## [Aim of the exercise]
Write the listing out again in full. Every character must match.

## [Data for processing]
-- ==== Sys2Proof/Syntax.lean ====
section
/-! DEFINITION. The commands of the TH-96: what reaches the block from outside, the ends of its timers, and its own
periodic work, one constructor per row of the table of operations. -/
namespace Sys2Proof
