-- ==== Sys2Proof/Machine/Legs.lean ====
section
/-! DEFINITION. The spline links and the cards (R59 to R72, R88). -/
namespace Sys2Proof.Machine

/-- One bit of the CRC-16 of R62, most significant bit first. -/
def crc16Bits : Nat → W16 → W16
  | 0, c => c
  | n + 1, c => crc16Bits n (if c.getLsbD 15 then (c <<< 1) ^^^ 0x1021 else c <<< 1)
/-- CRC-16 of R62: polynomial 0x1021, all ones at start, no reflection, no final change. -/
def crc16 (b : List Byte) : W16 := b.foldl (fun c x => crc16Bits 8 (c ^^^ ((x.setWidth 16 : W16) <<< (8 : Nat)))) 0xFFFF

/-- The bytes of a word, least significant first. -/
def wordBytes {w : Nat} (n : Nat) (x : BitVec w) : List Byte := leBytes n x.toNat

/-- The bytes that a brick uplink's CRC covers (Table 3.7). -/
def brickUpBytes (f : BrickUp) : List Byte :=
  wordBytes 2 f.header ++ wordBytes 4 f.epochSeen ++ f.legCurrent.toList.flatMap (wordBytes 2) ++ wordBytes 2 f.vOut
    ++ wordBytes 2 f.vRail ++ wordBytes 2 f.vDc ++ wordBytes 2 f.iOut ++ f.legFlags.toList ++ [f.status, f.auxIndex]
    ++ wordBytes 2 f.auxValue ++ wordBytes 3 f.service
/-- The bytes that an axis uplink's CRC covers (Table 3.13). -/
def axisUpBytes (f : AxisUp) : List Byte :=
  wordBytes 2 f.header ++ wordBytes 4 f.epochSeen ++ f.position.toList.flatMap (wordBytes 4) ++ f.status.toList
    ++ wordBytes 3 f.service
/-- The bytes that a brick downlink's CRC covers (Table 3.3). -/
def brickDownBytes (f : BrickDown) : List Byte :=
  wordBytes 2 f.header ++ wordBytes 4 f.epoch ++ f.words.toList.flatMap (wordBytes 4) ++ [f.control] ++ wordBytes 3 f.service
/-- The bytes that an axis downlink's CRC covers (Table 3.13). -/
def axisDownBytes (f : AxisDown) : List Byte :=
  wordBytes 2 f.header ++ wordBytes 4 f.epoch ++ f.torque.toList.flatMap (wordBytes 2) ++ [f.control] ++ wordBytes 3 f.service

/-- The fields of a header (Tables 3.4 and 3.8). -/
def frameType (h : W16) : Nat := (h.extractLsb' 12 4).toNat
def frameCount (h : W16) : Byte := h.extractLsb' 0 8

/-- The count of the boundary that the coming period begins at, low eight bits. -/
def nextCount (d : Dev) : Byte := BitVec.ofNat 8 (d.sync.count + 1)

/-- Whether an uplink frame is good: delimiters, type, CRC and count (R71, Table 3.20). -/
def brickUpGood (f : BrickUp) (d : Dev) : Bool :=
  f.framed && frameType f.header == 8 && f.crc == crc16 (brickUpBytes f) && frameCount f.header == nextCount d
/-- As above for an axis drive. -/
def axisUpGood (f : AxisUp) (d : Dev) : Bool :=
  f.framed && frameType f.header == 9 && f.crc == crc16 (axisUpBytes f) && frameCount f.header == nextCount d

## [Answer to the problem]
-- ==== Sys2Proof/Syntax.lean ====
section
/-! DEFINITION. The commands of the TH-96: what reaches the block from outside, the ends of its timers, and its own
periodic work, one constructor per row of the table of operations. -/
namespace Sys2Proof
-- ==== Sys2Proof/Machine/Legs.lean ====
section
/-! DEFINITION. The spline links and the cards (R59 to R72, R88). -/
namespace Sys2Proof.Machine

/-- One bit of the CRC-16 of R62, most significant bit first. -/
def crc16Bits : Nat → W16 → W16
  | 0, c => c
  | n + 1, c => crc16Bits n (if c.getLsbD 15 then (c <<< 1) ^^^ 0x1021 else c <<< 1)
/-- CRC-16 of R62: polynomial 0x1021, all ones at start, no reflection, no final change. -/
def crc16 (b : List Byte) : W16 := b.foldl (fun c x => crc16Bits 8 (c ^^^ ((x.setWidth 16 : W16) <<< (8 : Nat)))) 0xFFFF

/-- The bytes of a word, least significant first. -/
def wordBytes {w : Nat} (n : Nat) (x : BitVec w) : List Byte := leBytes n x.toNat

/-- The bytes that a brick uplink's CRC covers (Table 3.7). -/
def brickUpBytes (f : BrickUp) : List Byte :=
  wordBytes 2 f.header ++ wordBytes 4 f.epochSeen ++ f.legCurrent.toList.flatMap (wordBytes 2) ++ wordBytes 2 f.vOut
    ++ wordBytes 2 f.vRail ++ wordBytes 2 f.vDc ++ wordBytes 2 f.iOut ++ f.legFlags.toList ++ [f.status, f.auxIndex]
    ++ wordBytes 2 f.auxValue ++ wordBytes 3 f.service
/-- The bytes that an axis uplink's CRC covers (Table 3.13). -/
def axisUpBytes (f : AxisUp) : List Byte :=
  wordBytes 2 f.header ++ wordBytes 4 f.epochSeen ++ f.position.toList.flatMap (wordBytes 4) ++ f.status.toList
    ++ wordBytes 3 f.service
/-- The bytes that a brick downlink's CRC covers (Table 3.3). -/
def brickDownBytes (f : BrickDown) : List Byte :=
  wordBytes 2 f.header ++ wordBytes 4 f.epoch ++ f.words.toList.flatMap (wordBytes 4) ++ [f.control] ++ wordBytes 3 f.service
/-- The bytes that an axis downlink's CRC covers (Table 3.13). -/
def axisDownBytes (f : AxisDown) : List Byte :=
  wordBytes 2 f.header ++ wordBytes 4 f.epoch ++ f.torque.toList.flatMap (wordBytes 2) ++ [f.control] ++ wordBytes 3 f.service

/-- The fields of a header (Tables 3.4 and 3.8). -/
def frameType (h : W16) : Nat := (h.extractLsb' 12 4).toNat
def frameCount (h : W16) : Byte := h.extractLsb' 0 8

/-- The count of the boundary that the coming period begins at, low eight bits. -/
def nextCount (d : Dev) : Byte := BitVec.ofNat 8 (d.sync.count + 1)

/-- Whether an uplink frame is good: delimiters, type, CRC and count (R71, Table 3.20). -/
def brickUpGood (f : BrickUp) (d : Dev) : Bool :=
  f.framed && frameType f.header == 8 && f.crc == crc16 (brickUpBytes f) && frameCount f.header == nextCount d
/-- As above for an axis drive. -/
def axisUpGood (f : AxisUp) (d : Dev) : Bool :=
  f.framed && frameType f.header == 9 && f.crc == crc16 (axisUpBytes f) && frameCount f.header == nextCount d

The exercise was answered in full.